What is the goal of church discipline? The goal is to restore the believer, to help him see what is wrong. Jesus provides the standard procedure for this in Matthew 18:15-17:


If your brother sins against you, go and tell him his fault between you and him alone. If he hears you, you have gained your brother. But if he will not hear, take with you one or two more, that ‘ ‘by the mouth of two or three witnesses every word may be established.’ ’And if he refuses to hear them, tell it to the church. But if he refuses even to hear the church, let him be to you like a heathen and a tax collector.

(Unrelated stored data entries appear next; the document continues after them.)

-- ==== Sys2Proof/Tests/Slice0.lean ====
section
/-! SUPPORT. The model's own tests. Expected values come from spec 95 (the vector's id stands at each test) or are computed
by hand from the rule named there, never from the model. -/

namespace Sys2Proof.Tests

open Sys2Proof.Machine Sys2Proof.Claims

/-! ## Helpers -/

/-- The default widths, those of the test states. -/
abbrev W : Widths := Widths.default

/-- A state with the example parameters P0 (spec 92 D29). -/
def stateOf (c : CoreState) (inputs : List Input := []) : State :=
  { core := c, params := Params.P0, inputs := inputs, fnValue := .none }

/-- A core in a given `st`, `idx`, buffer, result and cause, nothing decoded. -/
def coreOf (st : AcqState) (idx : BitVec 6) (fb : Frame) (r : AcqResult := .none) (cause : AcqCause := .none) : CoreState :=
  { CoreState.reset with st := st, idx := idx, fb := fb, acqResult := r, acqCause := cause }

/-- The state of an outcome, if it is a next state. -/
def nextOf (o : Host.Outcome State Fault Refusal) : Option State :=
  match o with
  | .next s => some s
  | .fault _ => none
  | .refused _ => none

/-- The core after an operation. -/
def coreAfter (i : Instr) (c : CoreState) : Option CoreState := (nextOf (exec i (stateOf c))).map (·.core)

/-- The value a pure function reports. -/
def valueOf (i : Instr) : Option FnValue := (nextOf (exec i (stateOf CoreState.reset))).map (·.fnValue)

/-- `dec_result` and `TV` after an operation from reset. -/
def decoded (i : Instr) : Option (DecResult × TimeValue) :=
  (coreAfter i CoreState.reset).map fun c => (c.decResult, c.tv)

/-- The frames A, D, M and O of spec 95. -/
def frameA : Frame := 0x49a290256540000
def frameD : Frame := 0x666571c6b218000
def frameM : Frame := 0x3fffff7ffffffff
def frameO : Frame := 0x7ffffffffffffff

/-- A complete frame A. -/
def completeA : CoreState := coreOf .complete 59 frameA .success

/-! ## Well-formedness: each check refuses its ill-formed term -/

/-- P0's numbers with other values for some. -/
def built (w : Widths) (t : Times) : Option Params := Params.build { widths := w, times := t }

theorem test_params_low_not_below_bit0 : built Widths.default { Times.P0 with lowMin := 150000 } = none := by decide
theorem test_params_bit0_not_below_bit1 : built Widths.default { Times.P0 with bit0Max := 250000 } = none := by decide
theorem test_params_bit1_too_wide : built Widths.default { Times.P0 with bit1Max := 2 ^ 32 } = none := by decide
theorem test_params_timeout_zero : built Widths.default { Times.P0 with pulseTimeout := 0 } = none := by decide
theorem test_params_timeout_too_wide : built Widths.default { Times.P0 with pulseTimeout := 2 ^ 32 } = none := by decide
theorem test_params_no_duration : built { durW := 0, sizeW := 8 } Times.P0 = none := by decide
theorem test_params_size_below_six : built { durW := 32, sizeW := 5 } Times.P0 = none := by decide
theorem test_params_accepted : (built Widths.default Times.P0).isSome = true ∧
    (built { durW := 21, sizeW := 6 } Times.P0).isSome = true ∧ (built { durW := 40, sizeW := 16 } Times.P0).isSome = true := by
  decide
theorem test_size_too_wide : (Instr.acquire 256 0).wf Widths.default = false ∧
    (Instr.decode 256 0).wf Widths.default = false ∧ (Instr.nop 256 0).wf Widths.default = false ∧
    (Instr.rsvd 256 0).wf Widths.default = false ∧ (Instr.acquire 256 0).wf { durW := 32, sizeW := 9 } = true := by decide
theorem test_duration_too_wide : (Instr.sync false (2 ^ 32)).wf Widths.default = false ∧
    (Instr.capture false (2 ^ 32)).wf Widths.default = false ∧
    (Instr.classify false (2 ^ 32)).wf Widths.default = false ∧
    (Instr.sync false (2 ^ 32)).wf { durW := 33, sizeW := 8 } = true := by decide
theorem test_reserved_may_not_be_issued : (Instr.rsvd 0 0).mayIssue = false ∧ (Instr.nop 0 0).mayIssue = true := by decide
theorem test_packet_wrong_length : Packet.wf Widths.default { sel := .cmd, bytes := leBytes 8 0 } = false := by decide
theorem test_packet_padding_set : Packet.wf Widths.default { sel := .cmd, bytes := leBytes 9 (2 ^ 69) } = false := by decide
theorem test_decode_wrong_length : decode Widths.default { sel := .sync, bytes := [] } = .error .wrongLength := by rfl
theorem test_decode_padding_set : decode Widths.default { sel := .sync, bytes := leBytes 5 (2 ^ 33) } = .error .paddingSet := by rfl

/-! ## Decoding words written out from the spec's encodings -/

/-- spec 30 R53, R54; V-A1, V-A6. -/
theorem test_decode_acquire : decodeTableWord 72 0x9d800000000000000 = some (.acquire 59 0) ∧
    decodeTableWord 72 0x9dfffffffffffffff = some (.acquire 59 0x7ffffffffffffff) := by decide

/-- V-D1, V-D13. -/
theorem test_decode_decode : decodeTableWord 72 0x11dc9a290256540000 = some (.decode 59 frameA) ∧
    decodeTableWord 72 0x11d49a290256540000 = some (.decode 58 frameA) := by decide

/-- V-N1, V-N2, V-N3. -/
theorem test_decode_nop_rsvd : decodeTableWord 72 0x0 = some (.nop 0 0) ∧
    decodeTableWord 72 0x180000000000000000 = some (.rsvd 0 0) ∧
    decodeTableWord 72 0x01dc9a290256540000 = some (.nop 59 frameA) := by decide

/-- spec 30 R55; V-S1, V-S7, V-K1. -/
theorem test_decode_responses :
    decode Widths.default { sel := .sync, bytes := [0xa0, 0x86, 0x01, 0x00, 0x00] } = .ok (.sync false 100000) ∧
    decode Widths.default { sel := .sync, bytes := [0x40, 0xe2, 0x01, 0x00, 0x01] } = .ok (.sync true 123456) ∧
    decode Widths.default { sel := .capture, bytes := [0x40, 0x0d, 0x03, 0x00, 0x00] } = .ok (.capture false 200000) ∧
    decode Widths.default { sel := .call .classify, bytes := [0xa0, 0x86, 0x01, 0x00, 0x01] } = .ok (.classify true 100000) :=
  ⟨rfl, rfl, rfl, rfl⟩

/-- The fields move with the widths: at `SIZE_W = 6`, `size` is bits 64:59 and `op` bits 66:65; at `DUR_W = 8`, `dur` is bits
7:0 and `no_pulse` bit 8. -/
theorem test_decode_other_widths :
    decode { durW := 8, sizeW := 6 } { sel := .cmd, bytes := [1, 0, 0, 0, 0, 0, 0, 0xd8, 3] } = .ok (.acquire 59 1) ∧
    decode { durW := 8, sizeW := 6 } { sel := .capture, bytes := [0xa0, 0x01] } = .ok (.capture true 0xa0) ∧
    decode { durW := 8, sizeW := 6 } { sel := .capture, bytes := [0xa0, 0x01, 0, 0, 0] } = .error .wrongLength :=
  ⟨rfl, rfl, rfl⟩

/-- A frame word is the frame, whichever function is called on it (spec 20 R34): frame A's bytes, lowest indices first. -/
def bytesA : List Byte := [0x00, 0x00, 0x54, 0x56, 0x02, 0x29, 0x9a, 0x04]

theorem test_decode_extract :
    decode Widths.default { sel := .call .extractTf, bytes := bytesA } = .ok (.extractTf frameA) ∧
    decode Widths.default { sel := .call .extractA1, bytes := bytesA } = .ok (.extractA1 frameA) ∧
    decode Widths.default { sel := .call .extractMinute, bytes := bytesA } = .ok (.extractMinute frameA) ∧
    decode Widths.default { sel := .call .extractHour, bytes := bytesA } = .ok (.extractHour frameA) ∧
    decode Widths.default { sel := .call .extractDay, bytes := bytesA } = .ok (.extractDay frameA) ∧
    decode Widths.default { sel := .call .extractWeekday, bytes := bytesA } = .ok (.extractWeekday frameA) ∧
    decode Widths.default { sel := .call .extractMonth, bytes := bytesA } = .ok (.extractMonth frameA) ∧
    decode Widths.default { sel := .call .extractYear, bytes := bytesA } = .ok (.extractYear frameA) :=
  ⟨rfl, rfl, rfl, rfl, rfl, rfl, rfl, rfl⟩

theorem test_decode_parity :
    decode Widths.default { sel := .call .parityMinute, bytes := bytesA } = .ok (.parityMinute frameA) ∧
    decode Widths.default { sel := .call .parityHour, bytes := bytesA } = .ok (.parityHour frameA) ∧
    decode Widths.default { sel := .call .parityDate, bytes := bytesA } = .ok (.parityDate frameA) :=
  ⟨rfl, rfl, rfl⟩

/-- The model's own layout (log 7): day 10, month 11, year 26 as 10 * 2^13 + 11 * 2^8 + 26. -/
theorem test_decode_plaus : decodeTableWord 24 84762 = some (.plaus 10 11 26) := by decide

/-! ## Meanings -/

/-- V-C3, V-C6, V-C9, V-C10: the interval bounds. -/
theorem test_classify_bounds :
    valueOf (.classify false 50000) = some (.classify .outOfRange) ∧
    valueOf (.classify false 150000) = some (.classify .bit0) ∧
    valueOf (.classify false 250000) = some (.classify .bit1) ∧
    valueOf (.classify false 250001) = some (.classify .outOfRange) := by decide

/-- V-C14: the sentinel wins. -/
theorem test_classify_sentinel : valueOf (.classify true 100000) = some (.classify .noPulse) := by decide

/-- V-A9. -/
theorem test_acquire_restarts : coreAfter (.acquire 59 0) (coreOf .timedOut 21 0x140000 .timeout .noPulse) =
    some (coreOf .waitMarker 0 0x140000) := by decide

/-- V-A10. -/
theorem test_acquire_wrong_size : coreAfter (.acquire 60 0) (coreOf .timedOut 21 0x140000 .timeout .noPulse) =
    some (coreOf .timedOut 21 0x140000 .invalidSize) := by decide

/-- V-S4. -/
theorem test_sync_pulse : coreAfter (.sync false 300000) (coreOf .waitMarker 0 5) = some (coreOf .waitMarker 0 5) := by decide

/-- V-S7. -/
theorem test_sync_marker : coreAfter (.sync true 123456) (coreOf .waitMarker 0 5) = some (coreOf .capture 0 5) := by decide

/-- V-K3. -/
theorem test_capture_last_bit : coreAfter (.capture false 200000) (coreOf .capture 58 0x09a290256540000) =
    some completeA := by decide

/-- V-K13: a zero duration is out of range, cause 2. -/
theorem test_capture_zero_duration : coreAfter (.capture false 0) (coreOf .capture 5 0x16) =
    some (coreOf .timedOut 5 0x16 .timeout .outOfRange) := by decide

/-- V-X16, V-D1. -/
theorem test_extract_tf : valueOf (.extractTf frameD) = some (.extractTf 1) ∧ valueOf (.extractTf frameA) = some (.extractTf 0) := by
  decide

Going through these stages must be done lovingly and patiently, but it must be done. Failure to practice discipline is often justified with a desire to be as loving as possible to other Christians. However, true love never sacrifices the long-term wellbeing of a fellow believer for the sake of his/her immediate comfort. For the sake of this wellbeing, the church may even have to excommunicate a member, depending on the severity of the sin and whether he/she repents or not.


Although the biblical teaching on this issue is clear, many are reluctant to exercise discipline, invoking all sorts of excuses. It is true that believers need to avoid being judgmental, however, the failure to discipline will inevitably be destructive. As believers, we are called to pursue godliness in community, as part of a local church. It is in this type of setting that we grow, learn, receive encouragement, and are even corrected if we go astray. When we commit to membership in a church family, and sit under a proper biblical leadership structure, we are in the environment God expects us to live out our Christian calling. And, if I might add, a safe environment for worship and discipleship (Italics mine).